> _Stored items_
┄┄┄┄┄┄┄┄┄┄

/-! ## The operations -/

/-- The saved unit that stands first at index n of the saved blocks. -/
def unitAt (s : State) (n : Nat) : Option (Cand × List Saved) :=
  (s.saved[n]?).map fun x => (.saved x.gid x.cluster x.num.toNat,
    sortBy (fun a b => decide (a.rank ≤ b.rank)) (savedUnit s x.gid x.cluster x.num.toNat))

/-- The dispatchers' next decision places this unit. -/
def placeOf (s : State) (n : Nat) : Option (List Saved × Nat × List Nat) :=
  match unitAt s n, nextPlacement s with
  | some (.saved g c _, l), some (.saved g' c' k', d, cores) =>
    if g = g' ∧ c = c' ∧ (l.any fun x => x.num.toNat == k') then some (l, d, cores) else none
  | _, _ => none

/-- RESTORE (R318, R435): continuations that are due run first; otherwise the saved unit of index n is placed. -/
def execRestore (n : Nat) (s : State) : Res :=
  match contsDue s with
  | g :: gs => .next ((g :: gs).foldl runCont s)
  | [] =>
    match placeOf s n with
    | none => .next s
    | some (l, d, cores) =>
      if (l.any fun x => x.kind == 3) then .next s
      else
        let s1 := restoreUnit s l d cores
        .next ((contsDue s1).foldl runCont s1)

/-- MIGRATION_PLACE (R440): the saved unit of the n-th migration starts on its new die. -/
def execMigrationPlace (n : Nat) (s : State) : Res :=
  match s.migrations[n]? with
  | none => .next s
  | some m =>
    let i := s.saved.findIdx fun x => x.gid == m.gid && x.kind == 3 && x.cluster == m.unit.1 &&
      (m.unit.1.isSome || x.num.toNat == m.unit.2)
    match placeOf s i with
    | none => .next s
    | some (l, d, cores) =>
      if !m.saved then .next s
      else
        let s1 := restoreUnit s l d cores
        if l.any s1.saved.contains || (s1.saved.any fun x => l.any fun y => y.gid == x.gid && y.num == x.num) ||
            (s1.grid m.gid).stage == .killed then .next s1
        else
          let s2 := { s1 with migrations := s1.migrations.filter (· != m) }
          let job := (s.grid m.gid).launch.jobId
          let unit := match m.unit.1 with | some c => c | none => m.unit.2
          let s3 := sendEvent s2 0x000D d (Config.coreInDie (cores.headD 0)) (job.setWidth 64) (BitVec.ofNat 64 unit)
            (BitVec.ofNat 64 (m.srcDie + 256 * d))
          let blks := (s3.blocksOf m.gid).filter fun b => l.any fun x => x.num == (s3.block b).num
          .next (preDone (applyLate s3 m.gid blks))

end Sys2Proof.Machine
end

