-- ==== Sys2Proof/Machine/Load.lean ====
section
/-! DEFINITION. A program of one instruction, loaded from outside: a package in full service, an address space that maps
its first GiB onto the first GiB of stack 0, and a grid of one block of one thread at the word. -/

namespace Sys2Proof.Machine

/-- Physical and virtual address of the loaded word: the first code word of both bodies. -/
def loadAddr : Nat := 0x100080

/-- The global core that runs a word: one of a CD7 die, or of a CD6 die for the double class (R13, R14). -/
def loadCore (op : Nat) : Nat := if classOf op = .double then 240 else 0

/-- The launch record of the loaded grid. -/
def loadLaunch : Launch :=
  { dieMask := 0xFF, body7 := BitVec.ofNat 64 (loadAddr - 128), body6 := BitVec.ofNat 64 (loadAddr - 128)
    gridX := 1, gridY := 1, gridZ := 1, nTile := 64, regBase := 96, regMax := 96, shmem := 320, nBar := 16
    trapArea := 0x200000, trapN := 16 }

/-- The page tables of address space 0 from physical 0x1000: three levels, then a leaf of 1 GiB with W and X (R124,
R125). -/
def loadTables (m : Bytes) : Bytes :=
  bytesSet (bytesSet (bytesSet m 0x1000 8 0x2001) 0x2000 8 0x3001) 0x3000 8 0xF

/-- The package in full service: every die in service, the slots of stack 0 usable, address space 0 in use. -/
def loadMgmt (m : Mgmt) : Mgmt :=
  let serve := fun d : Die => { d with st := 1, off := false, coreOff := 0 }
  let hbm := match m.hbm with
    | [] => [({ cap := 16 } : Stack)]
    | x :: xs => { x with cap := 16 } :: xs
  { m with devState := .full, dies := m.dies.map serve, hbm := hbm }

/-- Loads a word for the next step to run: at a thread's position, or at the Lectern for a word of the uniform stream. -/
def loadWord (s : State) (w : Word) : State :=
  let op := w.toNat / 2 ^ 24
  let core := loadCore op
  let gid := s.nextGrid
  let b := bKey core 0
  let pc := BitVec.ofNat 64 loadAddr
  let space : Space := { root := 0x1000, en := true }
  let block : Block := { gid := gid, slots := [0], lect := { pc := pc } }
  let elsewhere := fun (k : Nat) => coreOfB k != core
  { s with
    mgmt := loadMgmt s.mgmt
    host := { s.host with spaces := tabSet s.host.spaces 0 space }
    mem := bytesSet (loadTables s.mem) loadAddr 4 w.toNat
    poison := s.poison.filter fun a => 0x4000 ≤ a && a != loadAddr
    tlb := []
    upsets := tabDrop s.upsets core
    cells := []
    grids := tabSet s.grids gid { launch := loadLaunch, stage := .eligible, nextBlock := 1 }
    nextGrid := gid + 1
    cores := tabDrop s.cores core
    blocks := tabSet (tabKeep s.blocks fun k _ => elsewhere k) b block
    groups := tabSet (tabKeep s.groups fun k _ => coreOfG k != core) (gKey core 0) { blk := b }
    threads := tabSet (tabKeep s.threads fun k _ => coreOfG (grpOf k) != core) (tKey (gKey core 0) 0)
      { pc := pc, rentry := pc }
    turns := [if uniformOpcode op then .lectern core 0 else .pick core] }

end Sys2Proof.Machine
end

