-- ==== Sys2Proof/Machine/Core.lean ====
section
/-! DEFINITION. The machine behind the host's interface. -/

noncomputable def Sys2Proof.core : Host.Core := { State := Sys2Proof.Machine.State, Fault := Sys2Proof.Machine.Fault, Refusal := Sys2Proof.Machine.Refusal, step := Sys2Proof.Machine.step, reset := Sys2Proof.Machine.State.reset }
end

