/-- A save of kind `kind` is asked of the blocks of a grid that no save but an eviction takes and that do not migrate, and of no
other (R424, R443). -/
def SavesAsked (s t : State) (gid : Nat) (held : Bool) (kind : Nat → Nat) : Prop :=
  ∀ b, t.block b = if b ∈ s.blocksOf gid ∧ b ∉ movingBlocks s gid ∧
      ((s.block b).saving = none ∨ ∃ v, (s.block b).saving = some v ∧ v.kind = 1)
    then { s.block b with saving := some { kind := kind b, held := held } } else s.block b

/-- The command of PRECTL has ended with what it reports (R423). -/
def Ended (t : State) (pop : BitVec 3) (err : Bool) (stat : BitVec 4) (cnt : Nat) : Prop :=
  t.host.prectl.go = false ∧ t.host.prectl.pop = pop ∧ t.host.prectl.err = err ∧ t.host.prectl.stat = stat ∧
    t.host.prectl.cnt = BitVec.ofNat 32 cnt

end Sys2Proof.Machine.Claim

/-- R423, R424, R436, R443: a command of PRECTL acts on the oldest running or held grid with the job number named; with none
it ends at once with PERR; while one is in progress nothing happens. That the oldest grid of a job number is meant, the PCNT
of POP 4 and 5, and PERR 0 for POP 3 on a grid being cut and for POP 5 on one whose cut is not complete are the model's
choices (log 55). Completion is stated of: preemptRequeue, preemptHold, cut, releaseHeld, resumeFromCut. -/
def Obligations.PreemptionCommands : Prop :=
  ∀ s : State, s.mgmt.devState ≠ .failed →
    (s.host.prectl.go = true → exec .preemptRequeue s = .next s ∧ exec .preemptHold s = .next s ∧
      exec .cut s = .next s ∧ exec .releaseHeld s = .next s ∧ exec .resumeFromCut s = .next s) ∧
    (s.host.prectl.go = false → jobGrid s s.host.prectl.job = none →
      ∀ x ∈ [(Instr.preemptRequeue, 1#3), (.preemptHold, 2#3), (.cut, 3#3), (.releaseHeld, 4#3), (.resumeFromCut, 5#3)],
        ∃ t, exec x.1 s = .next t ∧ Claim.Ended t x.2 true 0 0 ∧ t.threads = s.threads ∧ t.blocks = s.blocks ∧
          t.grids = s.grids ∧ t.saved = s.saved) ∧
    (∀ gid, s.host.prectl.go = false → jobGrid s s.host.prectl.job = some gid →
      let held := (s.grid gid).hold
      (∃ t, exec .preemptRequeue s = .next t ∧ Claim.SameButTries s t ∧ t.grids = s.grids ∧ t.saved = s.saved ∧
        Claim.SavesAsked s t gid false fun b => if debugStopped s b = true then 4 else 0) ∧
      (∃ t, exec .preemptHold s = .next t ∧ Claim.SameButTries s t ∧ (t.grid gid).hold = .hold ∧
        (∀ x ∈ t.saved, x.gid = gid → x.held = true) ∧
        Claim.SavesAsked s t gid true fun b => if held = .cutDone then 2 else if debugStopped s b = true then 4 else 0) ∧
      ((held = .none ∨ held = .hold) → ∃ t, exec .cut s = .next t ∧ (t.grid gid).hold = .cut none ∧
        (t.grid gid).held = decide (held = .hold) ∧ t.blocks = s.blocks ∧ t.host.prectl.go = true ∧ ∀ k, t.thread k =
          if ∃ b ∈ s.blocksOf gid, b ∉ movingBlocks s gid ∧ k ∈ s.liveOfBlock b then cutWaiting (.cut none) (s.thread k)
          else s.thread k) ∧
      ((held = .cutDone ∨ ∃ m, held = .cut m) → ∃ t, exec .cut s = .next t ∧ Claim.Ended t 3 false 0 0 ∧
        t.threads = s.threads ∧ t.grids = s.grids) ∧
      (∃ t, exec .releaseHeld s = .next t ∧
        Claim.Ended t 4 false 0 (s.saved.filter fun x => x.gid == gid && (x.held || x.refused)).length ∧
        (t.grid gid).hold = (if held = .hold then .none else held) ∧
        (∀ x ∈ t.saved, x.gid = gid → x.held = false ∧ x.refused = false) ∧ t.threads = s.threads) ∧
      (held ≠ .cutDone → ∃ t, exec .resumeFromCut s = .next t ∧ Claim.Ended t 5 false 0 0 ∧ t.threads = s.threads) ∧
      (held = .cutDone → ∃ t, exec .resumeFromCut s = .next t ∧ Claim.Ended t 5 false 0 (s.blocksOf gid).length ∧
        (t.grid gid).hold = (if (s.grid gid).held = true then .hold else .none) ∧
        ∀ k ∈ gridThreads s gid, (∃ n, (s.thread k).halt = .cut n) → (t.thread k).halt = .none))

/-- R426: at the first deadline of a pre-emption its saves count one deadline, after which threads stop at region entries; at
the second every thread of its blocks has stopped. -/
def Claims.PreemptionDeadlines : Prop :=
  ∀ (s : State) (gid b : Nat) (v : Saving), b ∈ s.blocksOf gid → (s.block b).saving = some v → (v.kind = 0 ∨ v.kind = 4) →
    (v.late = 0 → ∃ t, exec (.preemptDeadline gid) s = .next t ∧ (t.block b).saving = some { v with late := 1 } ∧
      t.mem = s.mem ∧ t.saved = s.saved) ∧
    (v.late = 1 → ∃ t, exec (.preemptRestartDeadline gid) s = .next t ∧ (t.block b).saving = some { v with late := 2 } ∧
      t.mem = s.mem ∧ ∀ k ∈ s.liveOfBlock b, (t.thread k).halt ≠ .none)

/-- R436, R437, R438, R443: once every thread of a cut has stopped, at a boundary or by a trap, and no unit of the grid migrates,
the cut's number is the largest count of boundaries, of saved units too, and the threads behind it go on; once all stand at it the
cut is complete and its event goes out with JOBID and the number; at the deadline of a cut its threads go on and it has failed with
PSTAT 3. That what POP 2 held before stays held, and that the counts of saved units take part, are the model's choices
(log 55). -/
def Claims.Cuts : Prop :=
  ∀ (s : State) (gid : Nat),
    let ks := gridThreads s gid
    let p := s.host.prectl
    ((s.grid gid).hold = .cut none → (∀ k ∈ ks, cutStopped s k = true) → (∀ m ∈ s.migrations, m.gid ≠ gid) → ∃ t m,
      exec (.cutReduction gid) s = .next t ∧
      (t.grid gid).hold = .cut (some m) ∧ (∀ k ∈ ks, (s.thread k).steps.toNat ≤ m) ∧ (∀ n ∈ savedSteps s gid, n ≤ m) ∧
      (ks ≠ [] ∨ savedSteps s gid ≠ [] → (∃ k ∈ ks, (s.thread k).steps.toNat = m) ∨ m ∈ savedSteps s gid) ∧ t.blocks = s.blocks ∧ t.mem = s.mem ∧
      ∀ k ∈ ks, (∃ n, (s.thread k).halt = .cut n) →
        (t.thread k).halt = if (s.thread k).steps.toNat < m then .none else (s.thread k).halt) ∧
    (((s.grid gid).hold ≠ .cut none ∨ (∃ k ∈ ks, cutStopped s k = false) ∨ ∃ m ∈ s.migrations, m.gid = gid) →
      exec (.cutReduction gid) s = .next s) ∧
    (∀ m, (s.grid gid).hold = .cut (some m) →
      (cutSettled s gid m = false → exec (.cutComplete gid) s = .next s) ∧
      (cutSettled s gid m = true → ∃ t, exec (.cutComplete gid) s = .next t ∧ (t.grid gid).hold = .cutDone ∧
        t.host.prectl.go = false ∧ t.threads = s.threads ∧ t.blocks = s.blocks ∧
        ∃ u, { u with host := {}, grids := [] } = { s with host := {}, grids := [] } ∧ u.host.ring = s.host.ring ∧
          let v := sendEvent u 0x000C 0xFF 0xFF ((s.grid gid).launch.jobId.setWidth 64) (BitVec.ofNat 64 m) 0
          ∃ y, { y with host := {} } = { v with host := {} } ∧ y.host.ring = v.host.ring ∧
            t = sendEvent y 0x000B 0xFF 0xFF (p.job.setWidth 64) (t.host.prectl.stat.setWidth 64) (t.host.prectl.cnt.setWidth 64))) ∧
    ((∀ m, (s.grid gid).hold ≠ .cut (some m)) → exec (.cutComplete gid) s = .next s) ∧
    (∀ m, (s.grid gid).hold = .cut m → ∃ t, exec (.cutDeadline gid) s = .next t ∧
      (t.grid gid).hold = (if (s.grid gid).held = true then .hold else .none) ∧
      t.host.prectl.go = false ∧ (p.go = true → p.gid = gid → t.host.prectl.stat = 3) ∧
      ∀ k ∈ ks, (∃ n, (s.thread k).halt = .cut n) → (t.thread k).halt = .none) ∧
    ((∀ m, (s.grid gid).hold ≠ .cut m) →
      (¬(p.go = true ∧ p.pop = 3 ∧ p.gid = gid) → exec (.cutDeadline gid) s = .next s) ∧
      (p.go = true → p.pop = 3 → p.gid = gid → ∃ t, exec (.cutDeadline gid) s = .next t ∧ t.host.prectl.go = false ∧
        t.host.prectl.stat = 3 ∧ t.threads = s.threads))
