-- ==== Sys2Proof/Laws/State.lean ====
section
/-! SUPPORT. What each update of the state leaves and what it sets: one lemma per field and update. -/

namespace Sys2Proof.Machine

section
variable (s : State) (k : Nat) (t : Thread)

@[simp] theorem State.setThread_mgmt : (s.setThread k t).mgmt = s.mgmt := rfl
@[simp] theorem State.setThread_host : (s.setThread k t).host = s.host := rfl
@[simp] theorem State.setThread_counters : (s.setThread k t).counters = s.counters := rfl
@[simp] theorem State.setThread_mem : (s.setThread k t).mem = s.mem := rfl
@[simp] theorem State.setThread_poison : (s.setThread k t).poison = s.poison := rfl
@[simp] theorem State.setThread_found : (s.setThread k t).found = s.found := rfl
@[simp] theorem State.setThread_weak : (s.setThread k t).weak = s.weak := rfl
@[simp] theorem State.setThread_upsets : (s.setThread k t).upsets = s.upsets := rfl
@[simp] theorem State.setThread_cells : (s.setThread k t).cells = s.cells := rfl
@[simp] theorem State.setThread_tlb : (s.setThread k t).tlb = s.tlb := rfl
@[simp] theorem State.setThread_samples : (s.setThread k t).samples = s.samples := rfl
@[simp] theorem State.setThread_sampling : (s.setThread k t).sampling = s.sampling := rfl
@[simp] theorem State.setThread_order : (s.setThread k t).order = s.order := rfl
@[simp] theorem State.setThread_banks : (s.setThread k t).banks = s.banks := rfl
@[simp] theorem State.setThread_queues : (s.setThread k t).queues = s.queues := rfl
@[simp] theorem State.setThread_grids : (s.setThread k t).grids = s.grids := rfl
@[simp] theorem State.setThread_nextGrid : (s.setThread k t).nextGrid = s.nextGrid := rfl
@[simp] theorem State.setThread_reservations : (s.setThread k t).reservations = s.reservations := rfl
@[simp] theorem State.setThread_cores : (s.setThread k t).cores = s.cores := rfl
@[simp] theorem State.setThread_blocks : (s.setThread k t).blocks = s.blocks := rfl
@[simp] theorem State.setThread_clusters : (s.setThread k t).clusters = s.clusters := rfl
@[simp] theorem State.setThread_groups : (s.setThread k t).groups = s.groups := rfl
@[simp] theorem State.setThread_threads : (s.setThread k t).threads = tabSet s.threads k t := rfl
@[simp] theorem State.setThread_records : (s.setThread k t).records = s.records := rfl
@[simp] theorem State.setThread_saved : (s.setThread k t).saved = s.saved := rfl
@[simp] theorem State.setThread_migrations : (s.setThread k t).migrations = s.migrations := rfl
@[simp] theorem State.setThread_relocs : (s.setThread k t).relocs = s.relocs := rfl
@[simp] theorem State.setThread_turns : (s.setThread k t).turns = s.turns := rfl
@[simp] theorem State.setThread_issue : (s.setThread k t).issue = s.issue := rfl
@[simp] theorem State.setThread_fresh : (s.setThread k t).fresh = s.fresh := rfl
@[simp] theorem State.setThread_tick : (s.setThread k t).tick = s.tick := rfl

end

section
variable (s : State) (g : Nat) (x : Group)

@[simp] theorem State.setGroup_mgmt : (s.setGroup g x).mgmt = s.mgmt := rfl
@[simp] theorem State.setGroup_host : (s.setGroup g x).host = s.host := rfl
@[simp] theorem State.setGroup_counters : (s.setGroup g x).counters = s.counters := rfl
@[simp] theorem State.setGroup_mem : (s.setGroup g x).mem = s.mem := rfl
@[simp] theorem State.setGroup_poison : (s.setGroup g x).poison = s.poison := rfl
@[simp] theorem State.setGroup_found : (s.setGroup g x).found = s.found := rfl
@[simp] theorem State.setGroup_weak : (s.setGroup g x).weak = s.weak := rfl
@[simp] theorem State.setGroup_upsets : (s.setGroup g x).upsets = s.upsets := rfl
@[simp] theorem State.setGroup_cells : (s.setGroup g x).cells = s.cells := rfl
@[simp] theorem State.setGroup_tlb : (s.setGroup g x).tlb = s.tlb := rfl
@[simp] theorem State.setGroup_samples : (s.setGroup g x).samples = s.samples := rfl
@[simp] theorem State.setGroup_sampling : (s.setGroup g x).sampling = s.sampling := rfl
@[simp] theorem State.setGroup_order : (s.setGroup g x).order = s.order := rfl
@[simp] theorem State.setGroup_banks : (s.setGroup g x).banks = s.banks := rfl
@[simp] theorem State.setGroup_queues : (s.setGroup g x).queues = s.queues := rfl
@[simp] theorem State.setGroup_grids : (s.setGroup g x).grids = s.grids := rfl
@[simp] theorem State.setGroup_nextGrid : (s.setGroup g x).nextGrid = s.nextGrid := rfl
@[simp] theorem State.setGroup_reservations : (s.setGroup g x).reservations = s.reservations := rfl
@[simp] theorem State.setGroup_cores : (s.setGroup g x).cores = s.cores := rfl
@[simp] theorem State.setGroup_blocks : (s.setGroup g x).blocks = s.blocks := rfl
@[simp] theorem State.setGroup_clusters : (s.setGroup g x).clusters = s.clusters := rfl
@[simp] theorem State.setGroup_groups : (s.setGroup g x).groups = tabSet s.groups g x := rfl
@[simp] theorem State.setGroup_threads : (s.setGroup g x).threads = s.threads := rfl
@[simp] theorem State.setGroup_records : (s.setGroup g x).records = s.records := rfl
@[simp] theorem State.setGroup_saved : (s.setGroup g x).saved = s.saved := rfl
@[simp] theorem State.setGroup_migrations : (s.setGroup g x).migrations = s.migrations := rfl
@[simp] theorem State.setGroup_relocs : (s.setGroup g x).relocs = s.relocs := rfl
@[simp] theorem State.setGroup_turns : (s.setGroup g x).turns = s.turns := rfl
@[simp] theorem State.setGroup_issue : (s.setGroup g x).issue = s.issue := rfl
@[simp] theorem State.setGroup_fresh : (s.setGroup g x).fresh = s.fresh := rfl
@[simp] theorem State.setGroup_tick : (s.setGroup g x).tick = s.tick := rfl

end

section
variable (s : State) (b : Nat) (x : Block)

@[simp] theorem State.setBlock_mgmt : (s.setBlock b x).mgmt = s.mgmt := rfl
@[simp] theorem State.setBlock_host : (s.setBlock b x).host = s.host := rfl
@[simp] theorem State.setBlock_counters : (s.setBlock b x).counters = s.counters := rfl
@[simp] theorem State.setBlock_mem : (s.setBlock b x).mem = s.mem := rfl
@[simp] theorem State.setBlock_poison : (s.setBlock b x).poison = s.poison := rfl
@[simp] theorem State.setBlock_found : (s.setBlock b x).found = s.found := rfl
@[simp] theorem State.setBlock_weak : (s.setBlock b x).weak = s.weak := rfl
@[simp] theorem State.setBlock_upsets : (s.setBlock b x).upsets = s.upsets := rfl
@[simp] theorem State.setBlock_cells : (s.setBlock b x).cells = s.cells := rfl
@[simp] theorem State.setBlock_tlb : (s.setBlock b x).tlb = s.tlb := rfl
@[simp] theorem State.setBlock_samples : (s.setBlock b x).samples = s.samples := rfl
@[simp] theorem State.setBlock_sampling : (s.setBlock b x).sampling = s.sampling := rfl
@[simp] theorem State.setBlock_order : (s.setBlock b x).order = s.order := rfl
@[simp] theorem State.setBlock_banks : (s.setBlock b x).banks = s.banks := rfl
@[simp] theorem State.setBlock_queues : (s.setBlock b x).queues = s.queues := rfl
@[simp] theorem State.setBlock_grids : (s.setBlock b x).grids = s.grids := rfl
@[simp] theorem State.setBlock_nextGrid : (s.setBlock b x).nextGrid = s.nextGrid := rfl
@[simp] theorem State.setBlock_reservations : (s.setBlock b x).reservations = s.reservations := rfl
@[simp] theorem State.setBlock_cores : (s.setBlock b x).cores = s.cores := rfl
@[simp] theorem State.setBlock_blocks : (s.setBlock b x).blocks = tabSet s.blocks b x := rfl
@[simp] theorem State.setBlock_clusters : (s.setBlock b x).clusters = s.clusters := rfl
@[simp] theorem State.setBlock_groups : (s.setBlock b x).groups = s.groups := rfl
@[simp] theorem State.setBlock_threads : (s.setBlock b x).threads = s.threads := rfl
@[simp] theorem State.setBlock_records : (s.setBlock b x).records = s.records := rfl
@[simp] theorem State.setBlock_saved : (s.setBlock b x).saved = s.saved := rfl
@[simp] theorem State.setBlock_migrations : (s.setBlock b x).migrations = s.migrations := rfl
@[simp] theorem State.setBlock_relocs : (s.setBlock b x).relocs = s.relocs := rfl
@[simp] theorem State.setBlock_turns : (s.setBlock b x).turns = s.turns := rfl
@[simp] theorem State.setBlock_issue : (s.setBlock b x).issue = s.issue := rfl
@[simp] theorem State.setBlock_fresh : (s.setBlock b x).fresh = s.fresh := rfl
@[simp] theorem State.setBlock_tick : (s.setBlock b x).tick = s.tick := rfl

┄┄┄┄┄┄┄┄┄┄

> _TASK TO CARRY OUT_
Lines above with the string "gridThreads" need to be found and copied.

> _SOLUTION TO THE EXERCISE_
        ∀ k ∈ gridThreads s gid, (∃ n, (s.thread k).halt = .cut n) → (t.thread k).halt = .none))
    let ks := gridThreads s gid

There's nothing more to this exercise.